The “informative” and “performative” mission • Para-liturgies such as the Healing Service, the Reconciliation Service, the Blessing of Families, ensure that our preaching has an experiential dimension throughout the week. We accept Pope Benedict’s challenge:“Can our encounter with the God who in Christ, has shown us his face and opened his heart, be for us too not just “informative” but “performative” – that is to say, can it change our lives, so that we know we are redeemed through the hope that it expresses”? Pope Benedict XVl, Spe Salvi, 4
The Mission in our Centre in Scotland • Since 1867 St. Mary’s Monastery in Perth has been both a mission and a retreat centre. In the past thirty years we have developed retreats and courses in all aspects of human development. Many non-religious people come for these courses and frequently re-connect with God in their lives. The residential centre is a powerful forum for evangelising. Several thousand men and women spend time in our Centre each year.

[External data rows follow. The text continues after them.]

-- ==== Sys2Proof/Machine/Coh.lean ====
section
/-! DEFINITION. Caches, homes and proxies (11 R278 to R293), as whole transactions: what one request does to the
directory entry of its line, to the other holders, and to memory. The messages of Table 11.6 one by one are in
Machine/CohMsg.lean, over the same operations.

Memory holds the latest value performed under own, wt or wi (10 R265): the dirty bytes of an owner are already in
`mem`, and its cached line keeps in `behind` what the home last merged (11 R303). An si copy keeps its own bytes in
`data` (10 R267). -/

namespace Sys2Proof.Machine

/-! ### Masks of words and bytes -/

/-- The byte mask of a word mask: word w is bytes 4w to 4w + 3 (11 R281). -/
def wordsToBytes (w : BitVec 16) : BitVec 64 :=
  BitVec.ofNat 64 ((List.range 16).foldl (fun a i => if w.getLsbD i then a + 15 * 2 ^ (4 * i) else a) 0)

/-- The words a byte mask touches. -/
def bytesToWords (b : BitVec 64) : BitVec 16 :=
  BitVec.ofNat 16 ((List.range 16).foldl (fun a i => if b.extractLsb' (4 * i) 4 != 0 then a + 2 ^ i else a) 0)

/-- The byte mask of `n` bytes from offset `o` of a line. -/
def byteMask (o n : Nat) : BitVec 64 := BitVec.ofNat 64 ((2 ^ n - 1) * 2 ^ o)

/-- Words in a mask. -/
def popc16 (m : BitVec 16) : Nat := ((List.range 16).filter fun i => m.getLsbD i).length

/-- Byte `i` of a line's data. -/
def dataByte (d : BitVec 512) (i : Nat) : Byte := d.extractLsb' (8 * i) 8

/-- Byte `i` of a line's data replaced. -/
def putDataByte (d : BitVec 512) (i : Nat) (b : Byte) : BitVec 512 :=
  BitVec.ofNat 512 (putBits d.toNat (8 * i) 8 b.toNat)

/-- The bytes in a mask. -/
def maskBytes (m : BitVec 64) : List Nat := (List.range 64).filter fun i => m.getLsbD i

/-- A line's data with the bytes of a mask taken from another. -/
def blend (old new : BitVec 512) (m : BitVec 64) : BitVec 512 :=
  (maskBytes m).foldl (fun x i => putDataByte x i (dataByte new i)) old

/-! ### Messages and requests to the host -/

/-- A message sent: it is due at its receiver. -/
def State.send (s : State) (row : Instr) (m : Msg) : State := s.post row { m := some m }

/-- A message with nothing but its addresses and tag. -/
def Msg.bare (m : Msg) : Msg :=
  { m with mask := 0, bmask := 0, data := 0, grant := 0, valid := 0, released := 0, op := none, result := 0, block := [] }

/-- One poll of what is outstanding is due (11 R302: 32 us without an answer). -/
def State.watch (s : State) : State :=
  if s.events.any fun e => e.row == .resendTimeout then s else s.post .resendTimeout

/-- A message of the host-proxy home to the host about a line (11 Table 11.9): `want` 0 RdCurr, 1 RdShared, 2 RdOwn,
3 RdOwnNoData, 4 WOWrInv, 5 DirtyEvict, 6 CleanEvict, 7 CleanEvictNoData. -/
def State.askHost (s : State) (line want : Nat) : State :=
  if s.cxlWait.contains (line, want) then s else
  let s : State := { s with cxlWait := s.cxlWait ++ [(line, want)] }
  s.post .cxlCacheResponse { a := line, b := want }

/-- Bytes merged at the host-proxy home into a host line (11 Table 11.9): E becomes M; of a line the buffer lacks they go to
the host by WOWrInv. -/
def State.hostMerged (s : State) (l : Nat) (m : BitVec 64) : State :=
  if m = 0 || !hostLine s.tc l then s else
  match fget .i s.cxl l with
  | .i => s.askHost l 4
  | .e => { s with cxl := fput s.cxl l .m }
  | _ => s

/-- A host line written by the device becomes M: from E, or where all of it is written from the ownership that came without
data (11 Table 11.9). -/
def State.hostWritten (s : State) (l : Nat) : State :=
  if fget .i s.cxl l = .e ∨ s.cxlNoData.contains l then
    { s with cxl := fput s.cxl l .m, cxlNoData := s.cxlNoData.filter (· != l) } else s

/-! ### Pages under migration (12 R323, R324) -/

/-- Page size by SIZE. -/
def pageSize (size : Nat) : Nat :=
  match size with
  | 1 => 2 ^ 16
  | 2 => 2 ^ 21
  | _ => 2 ^ 30

/-- The first line and the lines of the page a move takes away. -/
def Move.page (m : Move) : Nat × Nat := (field m.leaf 16 36 * 1024, pageSize (field m.leaf 6 2) / 64)

/-- The move whose page holds a line: the old home queues every request for it (12 R324). -/
def State.migrating (s : State) (l : Nat) : Option Nat :=
  (List.range s.moves.length).find? fun i => match s.moves[i]? with
    | some m => m.state != .abandon && decide (m.page.1 ≤ l) && decide (l < m.page.1 + m.page.2)
    | none => false

/-! ### Cached lines and directory entries -/

/-- A line an agent does not hold. -/
def noLine (a : Agent) (l : Nat) : CLine := ⟨a, l, 0, 0, false, 0, 0, 0⟩

/-- The words of a copy that its home neither tracks nor has granted: an si copy (10 R267). -/
def CLine.siWords (c : CLine) : BitVec 16 := if c.tracked then 0 else c.valid &&& ~~~c.owned

/-- The words of a copy that the home keeps the same everywhere: owned ones, and the valid ones of a tracked copy. -/
def CLine.cohWords (c : CLine) : BitVec 16 := c.owned ||| (if c.tracked then c.valid else 0)

/-- An agent's copy of a line. -/
def State.line (s : State) (a : Agent) (l : Nat) : CLine :=
  (s.lines.find? fun c => c.line == l && c.agent == a).getD (noLine a l)

/-- An agent's copy replaced; a copy with no valid word and no dirty byte is dropped. -/
def State.setLine (s : State) (c : CLine) : State :=
  let rest := s.lines.filter fun x => !(x.line == c.line && x.agent == c.agent)
  { s with lines := if c.valid == 0 && c.owned == 0 && c.dirty == 0 then rest else rest ++ [c] }

/-- A directory entry in state I (11 R283). -/
def noEntry (site : Site) (l : Nat) : DirEntry := ⟨site, l, 0, none, 0, none, 0, 0, 0, 0, 0⟩

/-- Is an entry that of a line at a site? -/
def DirEntry.at (e : DirEntry) (site : Site) (l : Nat) : Bool := e.line == l && e.site == site

/-- The entry of a line at a site. -/
def State.entry (s : State) (site : Site) (l : Nat) : DirEntry := (s.dir.find? fun e => e.at site l).getD (noEntry site l)

/-- The slice of a site that keeps a line's entry: a die has 16 (11 Table 11.1). -/
def Site.slice (site : Site) (l : Nat) : Nat :=
  match site with
  | .die _ => sliceOf l
  | _ => 0

/-- The entries of a line's set at a site: 16 ways (11 R285); the spec gives no set index (`Config.dirSet`). -/
def State.dirSetOf (s : State) (site : Site) (l : Nat) : List DirEntry :=
  s.dir.filter fun x => x.site == site && site.slice x.line == site.slice l && Config.dirSet x.line == Config.dirSet l

/-- The lowest-numbered way not in use. -/
def freeWay (ways : List Nat) : Nat := ((List.range (ways.length + 1)).find? fun w => !ways.contains w).getD ways.length

/-- An entry replaced, in its way; a new one takes the lowest free way of its set; an entry in state I is freed. -/
def State.setEntry (s : State) (e : DirEntry) : State :=
  let way := match s.dir.find? fun x => x.at e.site e.line with
    | some x => x.way
    | none => freeWay ((s.dirSetOf e.site e.line).map (·.way))
  let rest := s.dir.filter fun x => !x.at e.site e.line
  { s with dir := if e.st == 0 then rest else rest ++ [{ e with way := way }] }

Mission to Priests and Religious in England • Hawkstone Hall, our International Renewal Centre in England, is well known throughout the world. We began our three month renewal courses in 1975. Each year we run three courses. Our vision for these courses is the renewal of the pastors. When pastors have been re-evangelised they are energised to evangelise in new ways.
“Leaving the hearer bound to the love of Jesus Christ”.(St. Alphonsus’ goal for the mission) • Redemptorists are the evangelists of the true identity of each person as a son or daughter of God. When we enable people, through our proclamation of the word of God and our para-liturgical celebrations to discover their true selves in Christ, to become aware of their true dignity, we have proclaimed to them the Good News of Jesus Christ and brought our Holy Redeemer into the lives and experience of people. We have given a good mission either in the parish or in a Centre.
Faith renewal and development • The modern style of mission in the London Province is a powerful means for renewing and developing the faith of the “faithful people”. The fruit of this kind of mission will be seen in the future as renewed parishes accept their responsibility for evangelising their own societies. We are “sowers of the seed”. Others will reap the harvest.